Father smiled thinly. “The proof is right here. Balthasar, won’t you come here for a moment?”
Balthasar shuffled into the room, his hands enveloping the teakettle. Father motioned to a chair. Balthasar sat down, blinking nervously. Across the room, Montgomery’s attention focused on us. A flicker passed over his face, a memory maybe, and he smacked the shelf so hard the books rattled. Edward glanced up at the noise, but Montgomery turned and left through the door.
Coward, I thought, leaving Balthasar to face my father alone.
“Now, take Balthasar.” Father’s voice pulled me back. “One of my finer creations, even able to pass among the streets of London, though admittedly somewhat unusual with the odd slanting forehead and profusion of body hair. He speaks. He thinks. He’s capable of compassion. Why, he even carried a garden slug outside this morning so the chickens wouldn’t eat it. Didn’t you?”
Balthasar nodded.
“Tell me, Juliet, would you call this man an abomination?”
Balthasar grinned. He thought he was pleasing us. He had no notion that Father was talking about his own horrible origin. I remembered that Balthasar was the one who’d taken care of the little sloth on the Curitiba. He’d cried softly when I played Chopin on the piano.
“No,” I said gently. Then my resolve hardened. “But I can’t call him a man, either.”
“Nevertheless, a man he is,” Father argued. “A man carved and wrought from animal flesh. Don’t act so horrified, Juliet. It is merely surgery. You are no doubt familiar with some of the more common practices. Setting broken bones, amputations, stitching ruptured skin back together?”
“I am,” I answered cautiously.
“No one questions the hand of a doctor performing such procedures. No one calls it butchery—it is science, and no different from what transpires behind the door of my own laboratory. For it is surgery I perform. Grafting of skin, setting of bones. A more complex scale, mind you. There is a most fascinating procedure, you know, I have only recently perfected, wherein I separate the sternum . . .”

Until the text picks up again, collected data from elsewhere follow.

-- ==== Sys2Proof/Machine/NetTime.lean ====
section
/-!
DEFINITION. Network time: sources, samples, the servo, steps, holdover, PTP, PPS and the time commands (chapter 10).
Instants and offsets are in ns; a positive offset means that network time is ahead of the source.
-/

namespace Sys2Proof.Machine

def timeFn : Nat := 0x0D00

/-- Absolute value of an integer. -/
def absInt (x : Int) : Nat := x.natAbs

/-- `x` held within ± `m`. -/
def clampInt (m : Nat) (x : Int) : Int := if x > (m : Int) then m else if x < -(m : Int) then -(m : Int) else x

def ref10 (m : NMap Bytes) : Bool := bit (u8 (timePart m) 2) 1
def slewLimit (m : NMap Bytes) : Nat := u32 (timePart m) 4
def jumpNs (m : NMap Bytes) : Nat := u32 (timePart m) 8 * 1000
def maxSlew (m : NMap Bytes) : Nat := u32 (timePart m) 12
def ppsOffset (m : NMap Bytes) : Int := i32 (timePart m) 16
def holdoverPpb (m : NMap Bytes) : Nat := u32 (timePart m) 28

/-- FREQ_PPB: the frequency estimate and the phase term (R363). -/
def freqPpb (s : State) : Int := s.time.freqEst + s.time.phaseTerm

/-- SPRING_PPB as it is used: 0 while SPRING_DISC_VALID is clear (R352). -/
def springPpb (s : State) : Int := if s.time.springDisc then s.time.springPpb else 0

/-- Growth of the bound since its base was taken: HOLDOVER_PPB × elapsed time (R378). -/
def boundGrowth (s : State) : Nat :=
  holdoverPpb s.coh.active * (s.time.fabric - s.time.errSince).toNat / 400000000

/-- ERR_BOUND_NS (R378). -/
def errBound (s : State) : Nat :=
  match s.time.state with
  | .invalid => 0xFFFFFFFF
  | .locked => min 0xFFFFFFFF (s.time.applied + s.time.errBase)
  | _ => min 0xFFFFFFFF (s.time.errBase + boundGrowth s)

/-- STATE code of R378. -/
def timeStateCode (t : TimeState) : Nat :=
  match t with
  | .invalid => 0
  | .freerun => 1
  | .locked => 2
  | .holdover => 3
  | .holdoverExpired => 4
  | .refused => 5

/-- The time source is in holdover, for the beacon flag (R98, R362, R368). -/
def holdoverFlag (s : State) : Bool :=
  s.time.state == .holdover || s.time.state == .holdoverExpired || s.time.state == .refused

/-- Enter a state in which the bound grows from its present value. -/
def freezeBound (st : TimeState) (s : State) : State :=
  let b := errBound s
  s.onTime fun t => { t with state := st, errBase := b, errSince := s.time.fabric }

/-- Leave HOLDOVER or HOLDOVER_EXPIRED with its event, which names the source lost (R368, R380). -/
def leaveHoldoverOf (lost : Nat) (s : State) : State :=
  if s.time.state = .holdover || s.time.state = .holdoverExpired then raiseEvent 164 timeFn (lost * 256) s else s

/-- The same for the source in force, which is the one lost until another takes over. -/
def leaveHoldover (s : State) : State := leaveHoldoverOf s.time.source s

/-- Enter HOLDOVER (R354, R368): the phase term goes to zero. -/
def enterHoldover (s : State) : State :=
  if s.time.state = .invalid || s.time.state = .holdover || s.time.state = .holdoverExpired then s
  else
    let s := freezeBound .holdover s
    raiseEvent 164 timeFn (1 + s.time.source * 256)
      ((s.onTime fun t => { t with phaseTerm := 0, jumpEpisode := false, holdSince := t.fabric }).count timeFn 11)

/-- The source in force becomes `k` (R354). -/
def switchSource (k cause : Nat) (s : State) : State :=
  if s.time.source = k then s
  else
    let old := s.time.source
    raiseEvent 163 timeFn (k + old * 256 + cause * 65536)
      ((s.onTime fun t => { t with source := k, backupAt := none, primaryAt := none }).count timeFn 10)

/-! ### Steps (R364) -/

/-- Network time moved by Δ ns. -/
def moveTime (d : Int) (s : State) : State :=
  let t := (s.netNs : Int) + d
  s.onTime fun x =>
    { x with seconds := BitVec.ofInt 64 (t / 1000000000), nanos := BitVec.ofNat 32 (t % 1000000000).toNat
             ppsLast := x.ppsLast.map fun p => ((p : Int) + d).toNat
             stepEnd := x.stepEnd.map fun e => ((e : Int) + d).toNat }

/-- The instant E: the end of the slot in progress, network time before the step; an earlier step whose B has not come has
fixed it. -/
def slotEndNs (s : State) : Option Nat :=
  if s.time.realign then s.time.stepEnd else s.time.asn.map fun a => slotStartNs s.coh.active (a + 1)

/-- Start of slot `a` in network time: of the slot in progress by the old alignment between a step and B (R364). -/
def slotAtNs (s : State) (m : NMap Bytes) (a : Nat) : Nat :=
  match s.time.stepEnd with
  | some e => if s.time.realign && s.time.asn == some a then e + slotStartNs m a - slotStartNs m (a + 1) else slotStartNs m a
  | none => slotStartNs m a

/-- The launches that a step releases: not yet at their ramp, with t0 at or after E. -/
def steppedLaunches (s : State) : List Launch :=
  match slotEndNs s with
  | none => []
  | some e => s.sluice.launches.filter fun x => !launchLive x && e ≤ x.t0 && x.kind != .test

/-- A step of Δ ns (R364): time moves at once, bookings at or after E are released, and the slot time bases realign at
the next boundary.  A step of 0 is none. -/
def stepTime (d : Int) (s : State) : State :=
  if d = 0 then s
  else
    let l := steppedLaunches s
    let s := l.foldl (fun s x => (endLaunch x rcTimeStepCancel false s).count timeFn 14) s
    let s := s.onSluice fun x =>
      { x with launches := x.launches.map fun y =>
          { y with t0 := ((y.t0 : Int) + d).toNat, rampAt := ((y.rampAt : Int) + d).toNat } }
    ((moveTime d (s.onTime fun t => { t with stepEnd := slotEndNs s })).onTime fun t => { t with realign := true }).count timeFn 7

His explanations continued. Examples, details, complications of his work. They made my throat go dry and my mind whirl. He had really done it.
My father had played God and won.
I had so many questions, but the rush of them caught in my throat. How long did the grafting take to set? Why did he choose the human form? What did a heart split open and sewn back together look like? I shocked myself with my hunger to know.
Edward was strangely quiet, shocked by the horror of it, as I should have been. But as much as I knew I should be repulsed, my curiosity burned so brightly it made my humanity flicker and dim.
Father continued. “Balthasar, for example. He is part dog and part bear.” He traced an imaginary line along the bridge of Balthasar’s nose. “You can see the canine influence in his jaw placement, but examine these ears. Ursine.”
Montgomery’s figure filled the doorway, and my heartbeat sped. He knelt by the bookshelf with a hammer in hand. Thwack. Thwack. Each strike of his hammer made me cringe.
Thwack. Edward leaned forward, somehow able to ignore the hammering. “But what about scars?” Edward asked. “What about broken bones? Your creations don’t show any signs of surgery.”